Of these, 89 died within 2 years. Although not stated, we can assume
that many of the remaining HIV positive cases were asymptomatic and
thus, according to Mortimer, all these individuals had false-positive
tests. Of the 73 adults who died, only 5 had "AIDS"! the other 68 died
of unlisted causes and if asymptomatic for "AIDS" must all be regarded
as false-positive results.
Epidemiological data show that AIDS patients in general and Africans
including healthy Africans have high levels of antibodies. For example,
United States data indicates that serum IgG levels are higher in HIV+
American Blacks (mean 2234 ñ 930 mg/dl) than in HIV+ Caucasians (mean
1601 ñ 520 mg/dl). Serum IgG levels are also higher in Black blood
donors (mean 1356 ñ 220 mg/dl) than in Caucasians (mean 1072 ñ 243
mg/dl) (Lucey et al., 1991). Thus, in these individuals with high level
of antibodies one must expect cross-reactions with HIV antigens to be
the rule rather than the exception. That this is the case is amply
demonstrated by the African evidence and in fact is accepted by the best
known expert on African HIV/AIDS. In 1986, Quinn, Mann, Curran and Piot
wrote, in Africa "...serodiagnosis is complicated by the need for
confirmatory testing because of the presence of possible cross-reacting
antibodies" (Quinn et al., 1986). One year earlier Biggar stated that
"...reactivity in both ELISA and Western blot analysis may be
non-specific in Africans...the cause of the non-specificity needs to be
clarified in order to determine how they might affect the
seroepidemiology of retroviruses in areas other than Africa, such as the
Caribbean and Japan...Serological studies from Africa would need to be
re-evaluated with a more specific test before conclusions can be drawn"

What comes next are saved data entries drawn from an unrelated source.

/-- GATEWAY_ERROR (R132, R141), whatever the link state: the link moves (R131; the order is log entry 37, DEDUCED). A SENT REVERSAL
is QUEUED again at the tail of the send queue, its deadline left as it was. A SENT DRAIN entry is freed, and the drain fault is
taken: a link that is then UP with a settle interval goes back to SETTLING, and a SETTLING one starts its interval again. For a SENT
LIVE entry the offline decision is taken, and the entry is freed (R138): eligible, within the floor limit, under the offline ceiling
with what is deferred already and with a journal slot free, the tender is DEFERRING, with the slot at the tail reserved for it and
its APPEND requested as EveryStepKeepsTheJournal states of a reservation, under the table where the card was taken, which the
entry's report fields keep (R40, R147, R154; log entry 12, DEDUCED); otherwise the tender is FAILED and leaves flight, with its
outcome (R114, R116). -/
def Obligations.GatewayErrorsAreTaken : Prop :=
  ∀ (s : State) (f : Frame) (e : Nat) (x : Entry), s.gatewayReady 0x5B f = true → e = fieldAt f.body 0 1 → e < 48 →
    (s.entryCell e).generation.toNat = fieldAt f.body 1 1 → (s.entryCell e).use = some x → x.state = .sent →
    let p := (s.dropHead .al).alMoved
    let settle := seconds s.venue.settleInterval
    ((∃ code source sequence, x.kind = .reversal code source sequence) →
      exec .gatewayError s = .next (s.become
        { p with
          entries := s.entries.setIfInBounds e { s.entryCell e with use := some { x with state := .queued } }
          sendQueue := s.sendQueue ++ [e] })) ∧
    ((∃ journalSlot sequence, x.kind = .drain journalSlot sequence) →
      (s.venue.settleInterval = 0 → s.alState ≠ .settling → exec .gatewayError s = .next (s.become (p.freeEntry e))) ∧
      (s.alState = .up → s.venue.settleInterval ≠ 0 → exec .gatewayError s = .next (s.become (Part.notice
        { (p.freeEntry e).arm .alSettle settle with alState := .settling } 5 [1, 2, 4]))) ∧
      (s.alState = .settling ∨ s.alState = .down ∧ s.venue.settleInterval ≠ 0 →
        exec .gatewayError s = .next (s.become ((p.freeEntry e).rearm .alSettle settle)))) ∧
    (∀ token eligible slot c y, x.kind = .live token eligible → x.tender = some { slot := slot, id := y.id } →
      s.checkAt slot = some c → c.tender y.id = some y →
      let amount := y.amount + y.payment.tip
      let accepts := eligible = true ∧ amount ≤ s.venue.floorLimit ∧
        s.journal.deferredTotal + amount ≤ s.venue.offlineCeiling ∧ s.journal.occupied < 512
      let contents : SlotContents := {
        check := c.number, table := x.report.table, terminal := y.terminal, tender := y.id, amount := y.amount
        tip := y.payment.tip, stamp := s.now, token := token }
      (accepts → ∃ q : Part, p.reserve contents = (s.journal.tail, q) ∧
        exec .gatewayError s = .next (s.become ((q.setCheck slot (some (c.updateTender y.id fun w =>
          { w with state := .deferring s.journal.tail .none }))).freeEntry e))) ∧
      (∀ i z, ¬accepts → s.claimAt i = some z → z.terminal = y.terminal → z.check = c.number → z.state = .pinned →
        (∀ j w, s.claimAt j = some w → w.terminal = y.terminal → w.check = c.number → w.state = .pinned → j = i) →
        exec .gatewayError s = .next (s.become ((p.outOfFlight slot c y .failed i z).freeEntry e))))

/-- The transmit arbiter (R130, R134, R135): while AL is SETTLING or UP it sends the oldest REVERSAL of the send queue, and
with no REVERSAL there the oldest LIVE; the entry leaves the send queue and becomes SENT, its deadline left as it was, and
its frame enters the AL outbound queue. While AL is DOWN, and while the window is full, it sends nothing. A new submission
(R130, R136): while AL is UP, the send queue empty, the window open, fewer DRAIN entries SENT than the share, 9 entries FREE
and the journal not locked, the PENDING slot with the lowest sequence that no DRAIN entry names is sent: a DRAIN entry, SENT
at once, takes the head of the free list with its timeout armed, and its frame enters the AL outbound queue. With 8 entries
FREE none is started. That a DRAIN entry names a slot by its number alone is log entry 54 (DESIGN CHOICE). -/
def Obligations.TheArbiterGrants : Prop :=
  (∀ (s : State), s.control.startup = .ready → s.kept = none → (s.link .al).outbound.length < 16 →
      let grants := fun (e : Nat) (x : Entry) (f : Frame) =>
        exec .arbiterGrant s = .next (s.become (Part.setLink
          { s with
            entries := s.entries.setIfInBounds e { s.entryCell e with use := some { x with state := .sent } }
            sendQueue := s.sendQueue.filter fun j => decide (j ≠ e) }
          .al { s.link .al with
            outbound := (s.link .al).outbound ++ [f], sending := (s.link .al).sending || (s.link .al).rdyIn }))
      let reference := fun e : Nat => leBytes 2 (e + 256 * (s.entryCell e).generation.toNat)
      let noReversal := fun queue : List Nat =>
        ∀ j ∈ queue, ∀ y code source sequence, (s.entryCell j).use = some y → y.kind ≠ .reversal code source sequence
      (∀ before e after x code source sequence, s.alState ≠ .down → s.entriesSent (fun _ => true) < s.venue.window →
        s.sendQueue = before ++ e :: after → noReversal before → (s.entryCell e).use = some x →
        x.kind = .reversal code source sequence →
        grants e x { kind := 0x51, tag := 0, terminal := 0, body := reference e ++
          [match source with | .authorization => 0 | .submission => 1] ++ code ++ leBytes 4 x.amount ++ leBytes 4 sequence.toNat }) ∧
      (∀ before e after x token eligible, s.alState ≠ .down → s.entriesSent (fun _ => true) < s.venue.window →
        s.sendQueue = before ++ e :: after → noReversal s.sendQueue →
        (∀ j ∈ before, ∀ y token eligible, (s.entryCell j).use = some y → y.kind ≠ .live token eligible) →
        (s.entryCell e).use = some x → x.kind = .live token eligible →
        grants e x { kind := 0x50, tag := 0, terminal := 0, body := reference e ++ leBytes 4 x.amount ++ leBytes 1 token.length
          ++ token }) ∧
      (s.alState = .down ∨ s.venue.window ≤ s.entriesSent (fun _ => true) → exec .arbiterGrant s = .next s)) ∧
  (∀ (s : State) (e slot journalSlot : Nat) (rest : List Nat) (z : Slot) (c : Check) (y : Tender),
      s.control.startup = .ready → s.kept = none → (s.link .al).outbound.length < 16 → s.alState = .up → s.sendQueue = [] →
      s.entriesSent (fun _ => true) < s.venue.window → s.entriesSent EntryKind.isDrain < s.venue.drainShare →
      s.freeList = e :: rest → s.journal.slotAt journalSlot = some z → z.state = .pending → s.drainNames journalSlot = false →
      (∀ j w, s.journal.slotAt j = some w → w.state = .pending → s.drainNames j = false → j ≠ journalSlot →
        0 < (w.sequence - z.sequence).toInt) →
      s.checkAt slot = some c → y ∈ c.tenders → y.state = .deferred journalSlot →
      (∀ i d w, s.checkAt i = some d → w ∈ d.tenders → w.state = .deferred journalSlot → i = slot ∧ w.id = y.id) →
      let entry : Entry :=
        { kind := .drain journalSlot z.sequence, state := .sent, tender := some { slot := slot, id := y.id },
          report := { check := z.contents.check, table := z.contents.table, terminal := z.contents.terminal,
                      tender := z.contents.tender },
          amount := z.contents.amount + z.contents.tip }
      let f : Frame :=
        { kind := 0x52, tag := 0, terminal := 0,
          body := leBytes 2 (e + 256 * (s.entryCell e).generation.toNat) ++ leBytes 4 z.sequence.toNat
            ++ leBytes 4 z.contents.amount ++ leBytes 4 z.contents.tip ++ leBytes 1 z.contents.token.length
            ++ z.contents.token }
      (s.journal.locked = false → 8 ≤ rest.length →
        exec .arbiterGrant s = .next (s.become (Part.setLink
          { s with
            entries := s.entries.setIfInBounds e { s.entryCell e with use := some entry }
            freeList := rest
            clockUnit := { s.clockUnit with
              deadlines :=
                placeDeadline { due := s.now + seconds s.venue.authTimeout, owner := .auth e (s.entryCell e).generation }
                  s.clockUnit.deadlines } }
          .al { s.link .al with
            outbound := (s.link .al).outbound ++ [f], sending := (s.link .al).sending || (s.link .al).rdyIn }))) ∧
      (s.journal.locked = true ∨ rest.length < 8 → exec .arbiterGrant s = .next s))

(Biggar et al., 1985). Other eminent HIV/AIDS researchers including
Weiss accepted that African sera "may give a false-positive result on
direct binding assay systems, or on western blots" (Serwadda et al.,
1985). Not only are positive HIV antibody tests in Africa considered
proof of HIV infection, without any re-evaluation the criteria used for
a positive test are far less stringent than those used in the West.
However, this year no less a person than Myron Essex and his colleagues
presented unambiguous evidence that both ELISA and WB may not be
specific in Africa. Essex and his colleagues reported that "...leprosy
patients and their contacts show an unexpectedly high rate of
false-positive reactivity of HIV-1 proteins on both WB and ELISA". The
cross-reactivity was found to be caused by antibodies directed against
two major carbohydrate-containing M. leprae antigens--phenolic
glycolipid I and especially lipoarabinomannan, an arabinose-containing
lipopolysaccharide which is also present in M. tuberculosis and other
mycobacteria. They warned, "ELISA and WB may not be sufficient for HIV
diagnosis in AIDS-endemic areas of Central Africa where the prevalence
of mycobacterial diseases is quite high" (Kashala et al., 1994).
Cross-reactivity of antibodies to mannans with "HIV proteins" was also
reported by Muller and colleagues who found, "Polyclonal antibodies to
mannan from yeast also recognize the carbohydrate structure of gp120 of
the AIDS virus" (Muller et al., 1990). Others have "shown that normal
human serum contains antibodies capable of recognizing the carbohydrate
moiety of the HIV envelope glycoproteins", gp41, gp120 and gp160
(Tomiyama et al., 1991). In 1986, Mann and colleagues reported that in a
tuberculosis santitorium in Kinshasa, Zaire, half of the suspected
pulmonary cases, one third of the confirmed cases and two thirds of the
confirmed extra-pulmonary cases had a positive HIV Western blot antibody
test (Nzilambi et al., 1986). Tuberculosis (TB), the cause of which is a
mycobacterium, is endemic in Africa. Of the 661 million people in
sub-Saharan Africa, 2-3 million have active TB with an annual mortality
of 790,000. Despite this and the fact that in adults, "HIV infection"
usually follows TB infection, TB has now become an AIDS defining
illness, indeed 30-50% of African "AIDS" deaths are from TB. It is of
great significance that although neither the Mulder paper nor the
commentary on it elaborated on the causes of death in the 5 "AIDS"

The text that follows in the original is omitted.